------ EXERCISE INPUT

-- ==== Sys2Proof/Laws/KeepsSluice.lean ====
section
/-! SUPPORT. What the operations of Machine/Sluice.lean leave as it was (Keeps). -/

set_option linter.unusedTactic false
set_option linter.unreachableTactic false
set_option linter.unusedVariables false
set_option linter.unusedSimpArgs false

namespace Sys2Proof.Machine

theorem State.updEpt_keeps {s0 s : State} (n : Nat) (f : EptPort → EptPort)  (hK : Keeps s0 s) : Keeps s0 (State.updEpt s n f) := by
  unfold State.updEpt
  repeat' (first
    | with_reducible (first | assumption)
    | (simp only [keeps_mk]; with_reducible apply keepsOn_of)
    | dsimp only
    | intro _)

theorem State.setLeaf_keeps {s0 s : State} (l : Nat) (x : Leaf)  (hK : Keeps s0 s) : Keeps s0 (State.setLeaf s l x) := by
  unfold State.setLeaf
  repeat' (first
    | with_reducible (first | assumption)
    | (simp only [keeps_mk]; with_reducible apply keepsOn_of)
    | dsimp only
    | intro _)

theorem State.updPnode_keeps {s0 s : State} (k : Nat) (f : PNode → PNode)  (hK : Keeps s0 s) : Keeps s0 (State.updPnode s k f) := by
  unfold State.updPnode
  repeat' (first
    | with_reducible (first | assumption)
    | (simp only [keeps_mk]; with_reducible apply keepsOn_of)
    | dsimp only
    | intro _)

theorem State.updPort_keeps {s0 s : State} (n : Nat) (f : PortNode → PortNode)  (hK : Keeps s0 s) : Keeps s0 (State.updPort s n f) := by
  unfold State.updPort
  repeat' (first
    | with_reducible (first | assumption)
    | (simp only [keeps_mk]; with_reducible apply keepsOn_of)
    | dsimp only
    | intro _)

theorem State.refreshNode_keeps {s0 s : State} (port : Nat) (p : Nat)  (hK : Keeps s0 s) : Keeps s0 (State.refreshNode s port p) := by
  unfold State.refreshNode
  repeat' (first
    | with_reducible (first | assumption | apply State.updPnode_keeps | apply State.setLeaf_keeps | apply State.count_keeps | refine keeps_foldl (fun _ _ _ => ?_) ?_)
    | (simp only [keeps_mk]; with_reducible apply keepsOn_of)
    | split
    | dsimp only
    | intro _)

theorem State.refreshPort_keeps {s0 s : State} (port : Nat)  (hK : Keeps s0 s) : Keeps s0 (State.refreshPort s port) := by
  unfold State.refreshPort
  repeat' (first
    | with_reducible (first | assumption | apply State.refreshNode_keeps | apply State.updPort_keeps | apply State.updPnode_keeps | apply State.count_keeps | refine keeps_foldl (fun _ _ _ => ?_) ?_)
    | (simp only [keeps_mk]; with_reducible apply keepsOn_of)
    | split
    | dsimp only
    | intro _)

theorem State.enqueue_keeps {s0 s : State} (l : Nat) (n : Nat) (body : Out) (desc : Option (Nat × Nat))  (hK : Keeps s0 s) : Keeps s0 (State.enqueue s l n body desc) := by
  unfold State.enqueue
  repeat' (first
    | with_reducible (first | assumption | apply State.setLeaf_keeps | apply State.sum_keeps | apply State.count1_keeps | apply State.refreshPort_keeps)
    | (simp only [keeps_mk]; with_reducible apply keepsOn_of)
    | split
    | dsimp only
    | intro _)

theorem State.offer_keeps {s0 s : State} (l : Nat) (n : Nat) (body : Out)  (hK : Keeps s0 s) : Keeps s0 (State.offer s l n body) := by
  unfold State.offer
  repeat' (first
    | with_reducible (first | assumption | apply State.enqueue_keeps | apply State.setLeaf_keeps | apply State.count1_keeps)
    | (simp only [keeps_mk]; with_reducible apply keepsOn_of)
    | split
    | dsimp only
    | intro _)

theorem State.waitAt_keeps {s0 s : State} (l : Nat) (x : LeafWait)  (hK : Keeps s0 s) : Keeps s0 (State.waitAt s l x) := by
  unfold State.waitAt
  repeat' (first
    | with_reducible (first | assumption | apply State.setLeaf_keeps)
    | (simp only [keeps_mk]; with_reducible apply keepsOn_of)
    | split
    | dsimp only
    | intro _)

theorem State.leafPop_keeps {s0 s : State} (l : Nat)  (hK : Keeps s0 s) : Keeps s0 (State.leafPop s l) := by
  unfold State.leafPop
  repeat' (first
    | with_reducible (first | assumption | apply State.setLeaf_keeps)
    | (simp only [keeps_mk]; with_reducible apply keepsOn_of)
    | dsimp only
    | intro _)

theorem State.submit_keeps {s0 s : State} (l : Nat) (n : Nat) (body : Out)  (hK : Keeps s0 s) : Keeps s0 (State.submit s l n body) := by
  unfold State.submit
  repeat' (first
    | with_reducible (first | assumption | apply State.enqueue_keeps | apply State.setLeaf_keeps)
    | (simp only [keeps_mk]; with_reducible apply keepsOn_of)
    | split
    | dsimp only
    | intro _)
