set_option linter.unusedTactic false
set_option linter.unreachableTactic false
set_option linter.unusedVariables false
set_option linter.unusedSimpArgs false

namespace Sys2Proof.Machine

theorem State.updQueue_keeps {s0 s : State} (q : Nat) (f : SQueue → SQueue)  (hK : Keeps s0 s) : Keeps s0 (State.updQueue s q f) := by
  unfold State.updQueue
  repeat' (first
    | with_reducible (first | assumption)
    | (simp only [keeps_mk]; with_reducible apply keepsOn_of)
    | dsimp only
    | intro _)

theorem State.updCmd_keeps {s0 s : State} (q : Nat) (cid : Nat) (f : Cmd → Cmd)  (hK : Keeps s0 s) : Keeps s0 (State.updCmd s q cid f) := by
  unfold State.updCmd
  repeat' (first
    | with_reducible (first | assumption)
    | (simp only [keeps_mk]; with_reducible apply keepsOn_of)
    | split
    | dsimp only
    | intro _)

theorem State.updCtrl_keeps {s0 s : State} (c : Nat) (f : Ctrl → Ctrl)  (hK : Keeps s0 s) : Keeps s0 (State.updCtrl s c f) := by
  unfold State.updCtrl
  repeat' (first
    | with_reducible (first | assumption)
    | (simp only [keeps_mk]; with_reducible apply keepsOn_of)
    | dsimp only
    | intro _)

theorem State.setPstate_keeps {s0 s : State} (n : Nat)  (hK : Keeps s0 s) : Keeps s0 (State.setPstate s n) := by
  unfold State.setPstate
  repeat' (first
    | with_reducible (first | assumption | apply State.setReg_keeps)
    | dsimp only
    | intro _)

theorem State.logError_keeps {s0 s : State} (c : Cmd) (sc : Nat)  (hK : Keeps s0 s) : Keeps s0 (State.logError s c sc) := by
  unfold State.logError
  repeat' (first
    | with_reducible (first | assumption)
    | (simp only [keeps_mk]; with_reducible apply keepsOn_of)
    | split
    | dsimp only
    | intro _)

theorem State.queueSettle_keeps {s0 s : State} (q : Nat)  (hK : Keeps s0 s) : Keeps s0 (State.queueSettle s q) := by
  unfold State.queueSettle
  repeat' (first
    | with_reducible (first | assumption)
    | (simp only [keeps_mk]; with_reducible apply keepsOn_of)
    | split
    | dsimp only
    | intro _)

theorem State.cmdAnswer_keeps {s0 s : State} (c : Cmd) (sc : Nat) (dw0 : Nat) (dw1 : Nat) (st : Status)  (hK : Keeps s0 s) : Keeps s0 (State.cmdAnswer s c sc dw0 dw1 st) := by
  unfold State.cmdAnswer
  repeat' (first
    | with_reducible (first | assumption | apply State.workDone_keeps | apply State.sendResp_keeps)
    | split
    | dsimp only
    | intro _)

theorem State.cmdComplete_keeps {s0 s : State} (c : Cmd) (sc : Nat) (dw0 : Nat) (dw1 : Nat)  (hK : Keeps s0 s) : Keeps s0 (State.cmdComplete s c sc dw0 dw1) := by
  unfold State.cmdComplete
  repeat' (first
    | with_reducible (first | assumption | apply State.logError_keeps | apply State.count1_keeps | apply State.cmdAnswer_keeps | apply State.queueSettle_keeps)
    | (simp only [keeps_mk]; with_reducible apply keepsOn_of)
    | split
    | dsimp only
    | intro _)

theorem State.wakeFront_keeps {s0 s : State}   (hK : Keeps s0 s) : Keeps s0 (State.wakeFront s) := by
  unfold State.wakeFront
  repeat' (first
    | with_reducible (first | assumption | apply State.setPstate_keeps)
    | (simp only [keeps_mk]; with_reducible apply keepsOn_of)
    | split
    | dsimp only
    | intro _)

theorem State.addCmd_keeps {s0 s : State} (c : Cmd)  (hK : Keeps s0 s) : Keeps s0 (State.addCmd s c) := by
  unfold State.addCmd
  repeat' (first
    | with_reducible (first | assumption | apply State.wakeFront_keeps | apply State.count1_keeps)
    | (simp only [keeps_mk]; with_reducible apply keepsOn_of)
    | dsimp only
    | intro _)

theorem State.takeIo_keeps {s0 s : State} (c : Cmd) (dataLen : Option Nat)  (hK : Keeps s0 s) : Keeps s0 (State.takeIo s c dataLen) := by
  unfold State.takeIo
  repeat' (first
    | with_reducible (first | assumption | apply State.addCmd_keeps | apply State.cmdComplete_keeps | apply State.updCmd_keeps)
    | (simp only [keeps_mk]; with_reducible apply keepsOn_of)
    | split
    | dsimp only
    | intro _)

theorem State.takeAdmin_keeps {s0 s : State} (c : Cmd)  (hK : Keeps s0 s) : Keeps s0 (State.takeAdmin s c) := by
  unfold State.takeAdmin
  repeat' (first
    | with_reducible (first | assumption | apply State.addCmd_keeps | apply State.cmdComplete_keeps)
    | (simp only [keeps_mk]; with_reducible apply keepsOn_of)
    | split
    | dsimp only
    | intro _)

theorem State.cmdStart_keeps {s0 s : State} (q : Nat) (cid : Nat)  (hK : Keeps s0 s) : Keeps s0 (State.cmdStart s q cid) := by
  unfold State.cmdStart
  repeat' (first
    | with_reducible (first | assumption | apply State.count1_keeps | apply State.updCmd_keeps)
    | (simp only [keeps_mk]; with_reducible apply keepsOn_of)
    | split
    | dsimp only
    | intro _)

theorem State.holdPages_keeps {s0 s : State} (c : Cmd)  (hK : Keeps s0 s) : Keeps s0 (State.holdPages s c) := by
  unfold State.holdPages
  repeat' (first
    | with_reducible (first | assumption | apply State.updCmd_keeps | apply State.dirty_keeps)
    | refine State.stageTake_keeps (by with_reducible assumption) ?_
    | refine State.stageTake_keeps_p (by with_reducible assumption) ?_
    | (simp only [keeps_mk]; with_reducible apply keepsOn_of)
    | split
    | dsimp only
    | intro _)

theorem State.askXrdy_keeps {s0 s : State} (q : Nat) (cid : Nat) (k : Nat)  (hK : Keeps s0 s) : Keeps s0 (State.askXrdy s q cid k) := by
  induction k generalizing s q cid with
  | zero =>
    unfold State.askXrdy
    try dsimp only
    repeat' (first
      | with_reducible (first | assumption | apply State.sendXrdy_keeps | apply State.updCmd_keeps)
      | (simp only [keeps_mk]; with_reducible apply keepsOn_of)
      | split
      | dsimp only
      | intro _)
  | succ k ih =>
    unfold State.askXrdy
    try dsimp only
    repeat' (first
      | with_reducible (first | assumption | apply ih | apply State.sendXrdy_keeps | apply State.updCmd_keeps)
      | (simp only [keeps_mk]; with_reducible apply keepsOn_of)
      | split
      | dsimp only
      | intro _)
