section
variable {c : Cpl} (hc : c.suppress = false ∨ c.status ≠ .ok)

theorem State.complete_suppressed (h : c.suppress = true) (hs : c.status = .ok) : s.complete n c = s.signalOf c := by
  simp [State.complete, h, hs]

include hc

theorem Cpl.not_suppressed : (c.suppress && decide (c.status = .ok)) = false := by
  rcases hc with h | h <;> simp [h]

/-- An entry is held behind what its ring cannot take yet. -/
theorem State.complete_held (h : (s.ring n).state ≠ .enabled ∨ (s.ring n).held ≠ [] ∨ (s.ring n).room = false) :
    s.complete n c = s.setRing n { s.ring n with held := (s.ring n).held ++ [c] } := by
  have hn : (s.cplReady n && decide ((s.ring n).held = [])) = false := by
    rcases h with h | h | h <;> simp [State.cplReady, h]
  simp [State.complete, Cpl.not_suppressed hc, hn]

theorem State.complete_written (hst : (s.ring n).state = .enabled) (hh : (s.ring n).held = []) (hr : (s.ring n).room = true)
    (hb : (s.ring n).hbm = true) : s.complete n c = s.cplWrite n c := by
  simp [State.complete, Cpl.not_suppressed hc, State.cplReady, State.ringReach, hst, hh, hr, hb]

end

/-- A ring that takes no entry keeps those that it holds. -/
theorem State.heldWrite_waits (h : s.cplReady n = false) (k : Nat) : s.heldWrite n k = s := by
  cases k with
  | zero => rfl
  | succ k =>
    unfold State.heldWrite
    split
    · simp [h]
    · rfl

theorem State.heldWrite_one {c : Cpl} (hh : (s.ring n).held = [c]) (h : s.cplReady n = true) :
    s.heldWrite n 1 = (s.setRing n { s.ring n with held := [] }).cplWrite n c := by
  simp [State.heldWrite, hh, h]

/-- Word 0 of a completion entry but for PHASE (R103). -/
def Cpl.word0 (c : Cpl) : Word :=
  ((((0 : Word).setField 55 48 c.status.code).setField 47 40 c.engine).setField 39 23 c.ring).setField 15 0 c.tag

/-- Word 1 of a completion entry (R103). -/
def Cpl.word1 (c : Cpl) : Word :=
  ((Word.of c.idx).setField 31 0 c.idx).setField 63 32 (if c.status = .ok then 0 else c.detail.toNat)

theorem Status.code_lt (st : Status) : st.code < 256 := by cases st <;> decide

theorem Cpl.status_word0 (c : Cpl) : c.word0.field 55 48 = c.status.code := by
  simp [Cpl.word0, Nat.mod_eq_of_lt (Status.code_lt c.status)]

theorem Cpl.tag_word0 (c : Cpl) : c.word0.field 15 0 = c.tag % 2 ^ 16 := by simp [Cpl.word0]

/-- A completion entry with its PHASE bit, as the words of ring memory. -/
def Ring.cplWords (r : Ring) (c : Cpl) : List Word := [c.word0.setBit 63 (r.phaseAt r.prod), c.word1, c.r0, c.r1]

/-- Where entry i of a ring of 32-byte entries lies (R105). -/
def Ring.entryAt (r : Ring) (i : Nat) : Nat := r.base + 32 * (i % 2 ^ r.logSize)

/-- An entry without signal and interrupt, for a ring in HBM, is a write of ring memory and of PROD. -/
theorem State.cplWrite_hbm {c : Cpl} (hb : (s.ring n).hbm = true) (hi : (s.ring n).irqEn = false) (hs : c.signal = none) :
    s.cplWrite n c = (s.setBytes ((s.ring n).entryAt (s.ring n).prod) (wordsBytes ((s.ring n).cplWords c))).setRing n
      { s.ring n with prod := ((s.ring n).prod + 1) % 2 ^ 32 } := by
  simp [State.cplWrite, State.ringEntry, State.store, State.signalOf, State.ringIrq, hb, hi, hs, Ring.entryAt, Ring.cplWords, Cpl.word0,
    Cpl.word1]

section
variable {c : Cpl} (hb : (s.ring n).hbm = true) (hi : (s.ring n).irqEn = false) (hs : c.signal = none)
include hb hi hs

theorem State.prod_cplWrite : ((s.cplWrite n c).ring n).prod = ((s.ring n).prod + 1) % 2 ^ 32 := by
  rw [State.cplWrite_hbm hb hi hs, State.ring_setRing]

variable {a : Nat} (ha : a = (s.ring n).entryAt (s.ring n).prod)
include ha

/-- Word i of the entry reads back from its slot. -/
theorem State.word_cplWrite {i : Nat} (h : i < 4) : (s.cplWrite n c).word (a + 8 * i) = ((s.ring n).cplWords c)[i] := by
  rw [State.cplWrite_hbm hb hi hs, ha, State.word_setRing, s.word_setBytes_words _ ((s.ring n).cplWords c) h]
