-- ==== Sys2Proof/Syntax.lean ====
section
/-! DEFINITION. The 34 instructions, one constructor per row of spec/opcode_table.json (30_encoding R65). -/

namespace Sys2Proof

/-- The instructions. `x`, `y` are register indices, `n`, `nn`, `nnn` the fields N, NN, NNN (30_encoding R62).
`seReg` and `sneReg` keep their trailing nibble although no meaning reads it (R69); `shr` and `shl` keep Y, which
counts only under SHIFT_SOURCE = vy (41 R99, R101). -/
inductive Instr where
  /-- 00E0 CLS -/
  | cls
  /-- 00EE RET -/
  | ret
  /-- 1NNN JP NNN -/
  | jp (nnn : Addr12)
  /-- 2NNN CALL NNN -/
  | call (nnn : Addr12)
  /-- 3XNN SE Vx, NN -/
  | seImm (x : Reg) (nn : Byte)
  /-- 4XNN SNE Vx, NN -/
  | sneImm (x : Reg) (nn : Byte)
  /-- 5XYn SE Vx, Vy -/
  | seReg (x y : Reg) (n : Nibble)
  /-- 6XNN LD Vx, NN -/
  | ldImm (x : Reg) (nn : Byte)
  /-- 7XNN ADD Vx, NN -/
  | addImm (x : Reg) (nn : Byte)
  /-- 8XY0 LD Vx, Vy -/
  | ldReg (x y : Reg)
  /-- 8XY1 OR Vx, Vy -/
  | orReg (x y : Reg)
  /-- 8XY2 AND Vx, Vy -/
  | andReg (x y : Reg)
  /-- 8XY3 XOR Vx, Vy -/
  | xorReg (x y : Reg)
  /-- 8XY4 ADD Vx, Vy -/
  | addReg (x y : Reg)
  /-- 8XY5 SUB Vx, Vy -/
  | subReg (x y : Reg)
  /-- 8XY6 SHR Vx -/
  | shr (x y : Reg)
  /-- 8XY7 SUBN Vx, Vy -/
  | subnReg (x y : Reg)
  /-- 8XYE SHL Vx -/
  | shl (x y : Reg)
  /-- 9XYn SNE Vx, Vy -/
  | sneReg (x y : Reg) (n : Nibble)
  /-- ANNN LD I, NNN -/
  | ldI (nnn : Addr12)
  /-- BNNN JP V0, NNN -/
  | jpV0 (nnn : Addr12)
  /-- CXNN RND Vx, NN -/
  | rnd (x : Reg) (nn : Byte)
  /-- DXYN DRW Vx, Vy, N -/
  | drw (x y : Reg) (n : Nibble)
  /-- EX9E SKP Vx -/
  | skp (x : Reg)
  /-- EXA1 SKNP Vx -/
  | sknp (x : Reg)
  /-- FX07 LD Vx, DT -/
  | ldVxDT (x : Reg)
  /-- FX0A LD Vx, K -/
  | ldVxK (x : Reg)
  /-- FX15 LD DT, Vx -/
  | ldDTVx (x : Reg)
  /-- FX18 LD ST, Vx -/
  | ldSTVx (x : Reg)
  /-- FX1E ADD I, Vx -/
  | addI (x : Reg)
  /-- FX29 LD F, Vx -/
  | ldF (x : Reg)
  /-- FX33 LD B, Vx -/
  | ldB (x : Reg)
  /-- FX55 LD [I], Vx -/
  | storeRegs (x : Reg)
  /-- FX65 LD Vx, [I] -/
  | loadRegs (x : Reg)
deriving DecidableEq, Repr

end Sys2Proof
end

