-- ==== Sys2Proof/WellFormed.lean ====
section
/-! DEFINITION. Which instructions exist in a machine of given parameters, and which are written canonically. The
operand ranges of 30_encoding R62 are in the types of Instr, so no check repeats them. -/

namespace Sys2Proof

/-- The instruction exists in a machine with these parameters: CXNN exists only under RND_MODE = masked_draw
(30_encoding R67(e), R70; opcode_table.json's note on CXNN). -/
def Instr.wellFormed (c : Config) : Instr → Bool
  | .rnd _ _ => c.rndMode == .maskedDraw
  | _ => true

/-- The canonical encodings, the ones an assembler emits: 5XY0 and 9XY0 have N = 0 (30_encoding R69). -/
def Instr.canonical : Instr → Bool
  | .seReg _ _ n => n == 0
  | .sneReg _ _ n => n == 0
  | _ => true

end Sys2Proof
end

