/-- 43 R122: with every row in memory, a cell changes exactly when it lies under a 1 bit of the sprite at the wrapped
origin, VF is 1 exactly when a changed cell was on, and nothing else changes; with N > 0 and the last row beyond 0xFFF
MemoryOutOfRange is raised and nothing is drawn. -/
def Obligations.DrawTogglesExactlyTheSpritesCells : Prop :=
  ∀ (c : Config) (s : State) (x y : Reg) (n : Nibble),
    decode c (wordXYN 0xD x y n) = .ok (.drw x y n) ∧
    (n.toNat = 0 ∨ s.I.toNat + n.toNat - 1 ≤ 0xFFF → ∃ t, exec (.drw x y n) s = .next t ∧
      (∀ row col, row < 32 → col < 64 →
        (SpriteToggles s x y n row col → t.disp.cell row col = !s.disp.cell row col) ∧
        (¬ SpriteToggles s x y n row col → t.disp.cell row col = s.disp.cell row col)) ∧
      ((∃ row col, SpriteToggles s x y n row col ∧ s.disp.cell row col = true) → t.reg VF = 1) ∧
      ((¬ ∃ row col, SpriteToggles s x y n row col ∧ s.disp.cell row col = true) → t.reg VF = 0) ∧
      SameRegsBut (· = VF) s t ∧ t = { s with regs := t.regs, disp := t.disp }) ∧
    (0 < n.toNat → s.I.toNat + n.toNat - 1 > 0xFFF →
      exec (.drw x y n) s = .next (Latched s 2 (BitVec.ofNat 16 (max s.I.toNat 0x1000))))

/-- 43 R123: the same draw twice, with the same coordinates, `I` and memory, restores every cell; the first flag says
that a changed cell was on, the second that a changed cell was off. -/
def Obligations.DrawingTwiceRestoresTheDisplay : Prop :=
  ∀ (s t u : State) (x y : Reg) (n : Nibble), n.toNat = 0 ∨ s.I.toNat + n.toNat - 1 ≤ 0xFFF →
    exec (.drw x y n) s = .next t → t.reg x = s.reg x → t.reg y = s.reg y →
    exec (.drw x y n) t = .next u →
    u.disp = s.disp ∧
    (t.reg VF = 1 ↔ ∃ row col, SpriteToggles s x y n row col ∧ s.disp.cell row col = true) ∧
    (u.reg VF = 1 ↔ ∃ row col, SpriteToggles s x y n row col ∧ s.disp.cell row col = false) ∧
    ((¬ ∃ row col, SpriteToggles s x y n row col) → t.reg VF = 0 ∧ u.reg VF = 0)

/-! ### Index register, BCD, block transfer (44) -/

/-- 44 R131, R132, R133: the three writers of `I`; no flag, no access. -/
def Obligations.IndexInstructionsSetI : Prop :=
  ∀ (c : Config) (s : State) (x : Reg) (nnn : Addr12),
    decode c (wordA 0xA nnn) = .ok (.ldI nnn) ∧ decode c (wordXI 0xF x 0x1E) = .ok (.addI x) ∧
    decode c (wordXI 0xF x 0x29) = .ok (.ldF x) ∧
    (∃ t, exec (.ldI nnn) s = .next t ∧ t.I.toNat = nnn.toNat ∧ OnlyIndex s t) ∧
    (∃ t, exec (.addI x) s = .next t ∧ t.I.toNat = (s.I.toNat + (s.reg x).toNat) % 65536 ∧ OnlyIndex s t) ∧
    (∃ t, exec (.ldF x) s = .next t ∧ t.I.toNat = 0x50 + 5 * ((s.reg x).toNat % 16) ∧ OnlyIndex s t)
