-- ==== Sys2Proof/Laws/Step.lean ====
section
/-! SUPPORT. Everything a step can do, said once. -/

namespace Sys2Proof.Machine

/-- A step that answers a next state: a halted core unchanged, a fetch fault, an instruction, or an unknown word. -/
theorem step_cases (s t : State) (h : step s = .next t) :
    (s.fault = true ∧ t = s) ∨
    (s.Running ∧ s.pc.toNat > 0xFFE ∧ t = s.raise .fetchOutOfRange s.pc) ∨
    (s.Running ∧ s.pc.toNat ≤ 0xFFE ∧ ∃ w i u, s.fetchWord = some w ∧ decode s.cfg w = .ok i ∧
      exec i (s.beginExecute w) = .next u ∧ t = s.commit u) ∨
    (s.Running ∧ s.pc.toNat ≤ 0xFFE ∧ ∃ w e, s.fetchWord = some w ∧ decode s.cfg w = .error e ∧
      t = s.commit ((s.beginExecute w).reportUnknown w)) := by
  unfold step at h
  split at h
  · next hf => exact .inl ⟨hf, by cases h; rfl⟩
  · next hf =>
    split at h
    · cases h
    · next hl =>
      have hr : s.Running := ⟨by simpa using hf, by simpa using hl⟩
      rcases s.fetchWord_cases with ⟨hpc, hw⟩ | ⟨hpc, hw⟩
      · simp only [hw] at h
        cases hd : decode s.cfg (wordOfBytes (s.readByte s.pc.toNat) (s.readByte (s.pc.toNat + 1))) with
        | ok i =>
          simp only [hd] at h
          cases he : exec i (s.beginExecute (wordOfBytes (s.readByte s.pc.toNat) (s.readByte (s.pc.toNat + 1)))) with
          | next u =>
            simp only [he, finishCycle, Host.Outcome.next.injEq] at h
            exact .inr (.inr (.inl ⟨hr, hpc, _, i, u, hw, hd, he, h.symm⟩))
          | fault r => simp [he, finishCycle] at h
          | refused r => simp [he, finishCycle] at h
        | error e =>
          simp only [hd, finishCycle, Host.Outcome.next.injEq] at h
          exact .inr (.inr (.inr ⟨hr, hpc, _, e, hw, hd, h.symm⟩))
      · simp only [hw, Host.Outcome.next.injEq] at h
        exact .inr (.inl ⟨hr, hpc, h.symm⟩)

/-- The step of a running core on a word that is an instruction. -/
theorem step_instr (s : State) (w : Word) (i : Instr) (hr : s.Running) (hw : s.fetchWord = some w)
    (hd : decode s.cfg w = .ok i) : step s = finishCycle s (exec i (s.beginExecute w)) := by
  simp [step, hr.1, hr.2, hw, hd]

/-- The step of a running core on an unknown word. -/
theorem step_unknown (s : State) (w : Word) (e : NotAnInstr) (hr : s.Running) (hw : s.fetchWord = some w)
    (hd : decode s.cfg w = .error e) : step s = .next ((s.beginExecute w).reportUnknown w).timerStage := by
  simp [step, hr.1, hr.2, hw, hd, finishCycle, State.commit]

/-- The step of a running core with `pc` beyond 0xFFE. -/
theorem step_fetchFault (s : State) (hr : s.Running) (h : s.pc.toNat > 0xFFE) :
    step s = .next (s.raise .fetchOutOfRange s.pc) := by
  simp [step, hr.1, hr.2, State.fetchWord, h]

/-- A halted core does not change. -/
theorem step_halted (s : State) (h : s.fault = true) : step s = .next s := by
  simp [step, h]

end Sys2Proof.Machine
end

------------

▶ WORK REQUEST: Which lines in the data above contain "Prop"? Show each one.

▶ RESPONSE AREA:
def Obligations.DrawTogglesExactlyTheSpritesCells : Prop :=
def Obligations.DrawingTwiceRestoresTheDisplay : Prop :=
def Obligations.IndexInstructionsSetI : Prop :=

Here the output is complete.